この連載ではコピーライター養成講座 講師の若手時代に焦点を当て、学んだ人・学んだことを振り返ります。第一回では、17(ジュウナナ)CD・CMプランナー・コピーライターの松尾卓哉氏が市川準氏を紹介します。

松尾 卓哉 17(ジュウナナ) 代表
クリエイティブディレクター/CMプランナー/コピーライター

「目立つ、そして、モノが売れる」広告で、スポンサーの売上に貢献し、国内外の数々の広告賞を受賞。電通、オグルヴィ&メイザー・ジャパンECD、オグルヴィ&メイザー・アジアパシフィックのクリエイティブパートナー就任の後、2010年に17(ジュウナナ)を設立。主な仕事は、日本生命、野村證券、キリン、明治、ピザーラ、KOSE、TOYOTA、東急リバブル、東洋水産、ENEOSでんき、メルカリなど。

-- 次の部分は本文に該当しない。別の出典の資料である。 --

/-- No step changes what a ROM address reads as (spec/20_memory.md R56, R66), an event included: that
reset is taken at a boundary and keeps the listed bytes of ROM is the model's choice (log 17), and so is
the map that no step changes (log 2). -/
def Obligations.RomNeverChanges : Prop :=
  ∀ (s t : State) (x : Word), step s = .next t → s.kindAt x = .rom → t.content x = s.content x

/-! ## One byte transfers (spec/40_transfer_one_byte.md) -/

/-- R110 MOV R1, R2 and R113 MVI R, D8. -/
def Obligations.MovesIntoARegister : Prop :=
  (∀ (s : State) (dst src : Reg), IsF1 (0b01#2 ++ dst.code ++ src.code) (.movRR dst src) ∧
    ∃ t, exec (.movRR dst src) s = .next t ∧
      t = { s with regs := t.regs, pc := s.pc + 1, eiDelay := false } ∧
      (∀ r, t.reg r = if r = dst then s.reg src else s.reg r) ∧ MemorySame s t) ∧
  (∀ (s : State) (dst : Reg) (d8 : Byte), IsF2 (0b00#2 ++ dst.code ++ 0b110#3) (.mviR dst) ∧
    ∃ t, exec (.mviR dst d8) s = .next t ∧
      t = { s with regs := t.regs, pc := s.pc + 2, eiDelay := false } ∧
      (∀ r, t.reg r = if r = dst then d8 else s.reg r) ∧ MemorySame s t)

/-- R111 MOV R, M, R116 LDAX and R118 LDA: the byte read at the address, in one register. -/
def Obligations.LoadsOfAByte : Prop :=
  (∀ (s : State) (dst : Reg), IsF1 (0b01#2 ++ dst.code ++ 0b110#3) (.movRM dst) ∧
    ∃ t, exec (.movRM dst) s = .next t ∧
      t = { s with regs := t.regs, pc := s.pc + 1, eiDelay := false,
                   draws := (s.memRead s.hl).2.draws } ∧
      (∀ r, t.reg r = if r = dst then (s.memRead s.hl).1 else s.reg r) ∧ MemorySame s t) ∧
  (∀ (s : State) (rp : IndexPair), IsF1 (0b000#3 ++ rp.code ++ 0b1010#4) (.ldax rp) ∧
    ∃ t, exec (.ldax rp) s = .next t ∧
      t = { s with regs := t.regs, pc := s.pc + 1, eiDelay := false,
                   draws := (s.memRead (s.indexAddress rp)).2.draws } ∧
      (∀ r, t.reg r = if r = .a then (s.memRead (s.indexAddress rp)).1 else s.reg r) ∧
      MemorySame s t) ∧
  (∀ (s : State) (adr : Word), IsF3 0b00111010 .lda ∧
    ∃ t, exec (.lda adr) s = .next t ∧
      t = { s with regs := t.regs, pc := s.pc + 3, eiDelay := false,
                   draws := (s.memRead adr).2.draws } ∧
      (∀ r, t.reg r = if r = .a then (s.memRead adr).1 else s.reg r) ∧ MemorySame s t)

/-- R112 MOV M, R, R114 MVI M, D8, R115 STAX and R117 STA: one byte stored. -/
def Obligations.StoresOfAByte : Prop :=
  (∀ (s : State) (src : Reg), IsF1 (0b01110#5 ++ src.code) (.movMR src) ∧
    ∃ t, exec (.movMR src) s = .next t ∧
      t = { s with mem := t.mem, pc := s.pc + 1, eiDelay := false } ∧ Stored s t s.hl (s.reg src)) ∧
  (∀ (s : State) (d8 : Byte), IsF2 0b00110110 .mviM ∧
    ∃ t, exec (.mviM d8) s = .next t ∧
      t = { s with mem := t.mem, pc := s.pc + 2, eiDelay := false } ∧ Stored s t s.hl d8) ∧
  (∀ (s : State) (rp : IndexPair), IsF1 (0b000#3 ++ rp.code ++ 0b0010#4) (.stax rp) ∧
    ∃ t, exec (.stax rp) s = .next t ∧
      t = { s with mem := t.mem, pc := s.pc + 1, eiDelay := false } ∧
      Stored s t (s.indexAddress rp) s.regs.a) ∧
  (∀ (s : State) (adr : Word), IsF3 0b00110010 .sta ∧
    ∃ t, exec (.sta adr) s = .next t ∧
      t = { s with mem := t.mem, pc := s.pc + 3, eiDelay := false } ∧ Stored s t adr s.regs.a)
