/-- Settles O29: the three forms load a byte, from three addresses. -/
theorem loadsOfAByte : Obligations.LoadsOfAByte := by
  refine ⟨fun s dst => ⟨?movRM, exec_loads rfl⟩, fun s rp => ⟨?ldax, exec_loads rfl⟩,
    fun s adr => ⟨?lda, exec_loads rfl⟩⟩
  case movRM => exact isF1_of_encode (fun _ => rfl) rfl
  case ldax => exact isF1_of_encode (fun _ => rfl) rfl
  case lda => exact isF3_of_encode (fun _ _ => rfl) fun _ => rfl

/-- Settles O30: the four forms store a byte, at three addresses. The pattern of MOV M, R is that of MOV
with the code of M for the destination. -/
theorem storesOfAByte : Obligations.StoresOfAByte := by
  refine ⟨fun s src => ⟨?movMR, exec_stores rfl⟩, fun s d8 => ⟨?mviM, exec_stores rfl⟩,
    fun s rp => ⟨?stax, exec_stores rfl⟩, fun s adr => ⟨?sta, exec_stores rfl⟩⟩
  case movMR => exact isF1_of_encode (fun _ => rfl) (by cases src <;> rfl)
  case mviM => exact isF2_of_encode (fun _ _ => rfl) fun _ => rfl
  case stax => exact isF1_of_encode (fun _ => rfl) rfl
  case sta => exact isF3_of_encode (fun _ _ => rfl) fun _ => rfl

end Sys2Proof.Machine

end

/-! ## Proofs about the two bytes transfers (spec/41_transfer_two_bytes.md)

Rules for the operations these instructions are made of: a pair read after a pair is written, two writes,
two reads, the bits of the byte F. Then what each instruction makes of the state in these terms, with one shape for the
two pushes, and the obligations. -/

section

namespace Sys2Proof.Machine

open Sys2Proof.Stated

variable (s : State)

/-! ### Pairs -/

theorem State.pair_setPair (rp q : RegPair) (v : Word) :
    (s.setPair rp v).pair q = if q = rp then v else s.pair q := by
  obtain ⟨-, -, -, written, others, -⟩ := pairsAreTheirRegisters s v
  split
  case isTrue h => exact h ▸ written q
  case isFalse h => exact others rp q h

@[simp] theorem State.advance_pair (len : Word) (rp : RegPair) : (s.advance len).pair rp = s.pair rp := by
  cases rp <;> rfl

theorem State.highByte_hl : highByte s.hl = s.regs.h := highByte_joinBytes _ _

theorem State.lowByte_hl : lowByte s.hl = s.regs.l := lowByte_joinBytes _ _

/-- Writing a pair leaves A and everything outside the registers and SP. -/
theorem State.setPair_state (rp : RegPair) (v : Word) :
    s.setPair rp v =
      { s with regs := { (s.setPair rp v).regs with a := s.regs.a }, sp := (s.setPair rp v).sp } := by
  obtain ⟨-, -, -, -, -, frame⟩ := pairsAreTheirRegisters s v
  exact frame rp

@[simp] theorem State.setPair_content (rp : RegPair) (v x : Word) :
    (s.setPair rp v).content x = s.content x := by
  rw [State.setPair_state]
  rfl

/-- Writing a pair of POP leaves everything outside the registers. -/
theorem State.setStackPair_state (rp : StackPair) (v : Word) :
    s.setStackPair rp v = { s with regs := (s.setStackPair rp v).regs } := by
  cases rp <;> rfl

@[simp] theorem State.setStackPair_content (rp : StackPair) (v x : Word) :
    (s.setStackPair rp v).content x = s.content x := by
  rw [State.setStackPair_state]
  rfl

/-! ### Two accesses to memory -/

/-- Of two writes the second stands where both meet. -/
theorem State.memWrite_memWrite_stored2 (adr1 adr2 : Word) (v1 v2 : Byte) :
    Stored2 s ((s.memWrite adr1 v1).memWrite adr2 v2) adr1 v1 adr2 v2 := by
  intro x
  rw [State.memWrite_stored _ adr2 v2 x, State.memWrite_stored s adr1 v1 x, State.memWrite_kindAt]

theorem State.memWrite16_stored2 (adr v : Word) :
    Stored2 s (s.memWrite16 adr v) adr (lowByte v) (adr + 1) (highByte v) :=
  s.memWrite_memWrite_stored2 adr (adr + 1) (lowByte v) (highByte v)

theorem State.memRead16_eq (adr : Word) :
    s.memRead16 adr =
      (joinBytes (secondByte s adr) (firstByte s adr), { s with draws := drawsAfterTwo s adr }) :=
  Prod.ext (s.memRead16_value adr) (s.memRead16_state adr)

theorem State.pop16_eq :
    s.pop16 = (joinBytes (secondByte s s.sp) (firstByte s s.sp),
      { s with sp := s.sp + 2, draws := drawsAfterTwo s s.sp }) :=
  Prod.ext s.pop16_value s.pop16_state

/-! ### The byte F (spec/10_state.md R33) -/

/-- The five flags stand where POP PSW takes them from. -/
theorem flagByte_flags (f : Flags) (d5 d1 : Bool) :
    (flagByte f d5 d1).getLsbD 7 = f.s ∧ (flagByte f d5 d1).getLsbD 6 = f.z ∧
    (flagByte f d5 d1).getLsbD 4 = f.ac ∧ (flagByte f d5 d1).getLsbD 2 = f.p ∧
    (flagByte f d5 d1).getLsbD 0 = f.cy := by
  have taken_back := flagsOfByte_flagByte f d5 d1
  exact ⟨congrArg Flags.s taken_back, congrArg Flags.z taken_back, congrArg Flags.ac taken_back,
    congrArg Flags.p taken_back, congrArg Flags.cy taken_back⟩

theorem flagByte_others (f : Flags) (d5 d1 : Bool) :
    (flagByte f d5 d1).getLsbD 5 = d5 ∧ (flagByte f d5 d1).getLsbD 3 = false ∧
    (flagByte f d5 d1).getLsbD 1 = d1 := by
  simp only [flagByte, BitVec.getLsbD_append, BitVec.getLsbD_ofBool]
  simp

theorem State.pswFill_8085_draws (h : s.platform.variant = .i8085) :
    s.pswFill.2.draws = s.draws + 1 := by
  simp [State.pswFill, h]

/-! ### What the instructions make of the state -/

theorem exec_lhld (adr : Word) :
    exec (.lhld adr) s =
      .next (({ s with draws := drawsAfterTwo s adr }.setHL
        (joinBytes (secondByte s adr) (firstByte s adr))).advance 3) := by
  change Host.Outcome.next (((s.memRead16 adr).2.setHL (s.memRead16 adr).1).advance 3) = _
  rw [State.memRead16_eq]

theorem exec_popRP (rp : StackPair) :
    exec (.popRP rp) s =
      .next (({ s with sp := s.sp + 2, draws := drawsAfterTwo s s.sp }.setStackPair rp
        (joinBytes (secondByte s s.sp) (firstByte s s.sp))).advance 1) := by
  change Host.Outcome.next ((s.pop16.2.setStackPair rp s.pop16.1).advance 1) = _
  rw [State.pop16_eq]

theorem exec_popPsw :
    exec .popPsw s =
      .next ((({ s with sp := s.sp + 2, draws := drawsAfterTwo s s.sp }.setReg .a
        (secondByte s s.sp)).setFlags (flagsOfByte (firstByte s s.sp))).advance 1) := by
  change Host.Outcome.next (((s.pop16.2.setReg .a (highByte s.pop16.1)).setFlags
    (flagsOfByte (lowByte s.pop16.1))).advance 1) = _
  rw [State.pop16_eq, highByte_joinBytes, lowByte_joinBytes]

theorem exec_pushPsw :
    exec .pushPsw s =
      .next (({ s with draws := s.pswFill.2.draws }.push16
        (joinBytes s.regs.a (flagByte s.flags s.pswFill.1.1 s.pswFill.1.2))).advance 1) := by
  rw [← State.pswFill_state]
  rfl

variable {s}

/-- A word pushed, after the draw that PUSH PSW may make: memory, SP, `pc`, EI_DELAY and that count are all
that is written. -/
theorem exec_pushes {i : Instr} {v : Word} {draws : Nat}
    (h : exec i s = .next (({ s with draws := draws }.push16 v).advance 1)) :
    ∃ t, exec i s = .next t ∧
      t = { s with mem := t.mem, sp := s.sp - 2, pc := s.pc + 1, eiDelay := false, draws := draws } ∧
      Stored2 s t (s.sp - 1) (highByte v) (s.sp - 2) (lowByte v) := by
  refine ⟨_, h, ?frame, ?memory⟩
  case frame => exact congrArg (·.advance 1) (State.push16_state _ v)
  case memory => exact State.push16_stored2 { s with draws := draws } v

/-! ### The obligations of this family -/

/-- Settles O31: a pair takes the operand of LXI, and SP takes HL. -/
theorem loadsOfAPairAndOfSP : Obligations.LoadsOfAPairAndOfSP := by
  refine ⟨fun s rp d16 => ⟨?lxi, _, rfl, ?frame, fun q => ?pairs, fun x => ?memory⟩,
    fun s => ⟨?sphl, _, rfl, rfl, fun _ => rfl⟩⟩
  case lxi => exact isF3_of_encode (fun _ _ => rfl) fun _ => rfl
  case frame => exact congrArg (·.advance 3) (s.setPair_state rp d16)
  case pairs => rw [State.advance_pair, State.pair_setPair]
  case memory => rw [State.advance_content, State.setPair_content]
  case sphl => exact isF1_of_encode (fun _ => rfl) rfl

/-- Settles O32: HL is stored and loaded by a two byte access, L the low byte. -/
theorem hlDirect : Obligations.HLDirect := by
  refine ⟨fun s adr => ⟨?shld, _, rfl, ?stored_frame, ?stored⟩,
    fun s adr => ⟨?lhld, _, exec_lhld s adr, ?loaded_frame, fun _ => rfl⟩⟩
  case shld => exact isF3_of_encode (fun _ _ => rfl) fun _ => rfl
  case stored_frame => exact congrArg (·.advance 3) (s.memWrite16_state adr s.hl)
  case stored =>
    rw [← s.lowByte_hl, ← s.highByte_hl]
    exact s.memWrite16_stored2 adr s.hl
  case lhld => exact isF3_of_encode (fun _ _ => rfl) fun _ => rfl
  case loaded_frame => apply State.eq_of_fields <;> simp

/-- Settles O33: `push16` of the pair, whose two bytes are its registers. -/
theorem pushOfAPair : Obligations.PushOfAPair := by
  intro s rp
  obtain ⟨t, hexec, frame, stored⟩ := exec_pushes (s := s) (i := .pushRP rp) rfl
  refine ⟨isF1_of_encode (fun _ => rfl) rfl, t, hexec, frame, ?bc, ?de, ?hl⟩
  all_goals
    rintro rfl
    simpa [State.stackPair, State.bc, State.de, State.hl] using stored

/-- Settles O34: `push16` of A and the byte F; the variant tells bits 5 and 1 and the draw. -/
theorem pushOfPSW : Obligations.PushOfPSW := by
  intro s
  obtain ⟨t, hexec, frame, stored⟩ := exec_pushes (exec_pushPsw s)
  rw [highByte_joinBytes, lowByte_joinBytes] at stored
  have hdraws : t.draws = s.pswFill.2.draws := by rw [frame]
  obtain ⟨bit7, bit6, bit4, bit2, bit0⟩ := flagByte_flags s.flags s.pswFill.1.1 s.pswFill.1.2
  obtain ⟨bit5, bit3, bit1⟩ := flagByte_others s.flags s.pswFill.1.1 s.pswFill.1.2
  refine ⟨isF1_of_encode (fun _ => rfl) rfl, t, _, hexec, ?frame, stored,
    bit7, bit6, bit4, bit3, bit2, bit0, fun h8080 => ?i8080, fun h8085 => ?i8085⟩
  case frame => rwa [hdraws]
  case i8080 =>
    rw [bit5, bit1, hdraws, s.pswFill_8080 h8080]
    exact ⟨rfl, rfl, rfl⟩
  case i8085 => rw [hdraws, s.pswFill_8085_draws h8085]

2016年4月に、『仕事偏差値を68に上げよう』を上梓。企業、大学、自治体での講演も多数。

 

市川さんから学んだこと

このコラムでは、私の仕事の仕方、向き合い方を根本から変えてくれた恩人を紹介します。1人目は、CM監督の市川準さん。

「私はこれで、会社を辞めました。の禁煙パイポ」「金鳥・タンスにゴン。キンチョール」「ヤクルト・タフマン」など、人間の可笑しさ、理不尽さをチャーミングに描かせたら、右に出る者がいないと言われた人です。

市川さんの最後のCMになったのは、私と一緒にした高橋酒造「しろ」です。

スポンサーの社長への初号試写が終わり、市川さんと別れてすぐに、私は当時住んでいたシンガポールへ帰国する飛行機に乗りました。8時間後、チャンギ空港に到着し、携帯電話のスイッチを入れた途端に、電話が鳴りました。

「市川さんが亡くなりました…」

天国に旅立たれて9年が経とうとしていますが、「この企画、市川さんにお願いしたいなぁ…」と、いまだに言ってしまうことがあります…。

 

市川さんは、撮影現場を、誰よりも楽しんでいました。面白いシーンの撮影で、同録なのに声を出して笑って、音声さんに叱られるのを何度も見ました。モニター画面に没入して「カット!」の声をかけ忘れることも度々。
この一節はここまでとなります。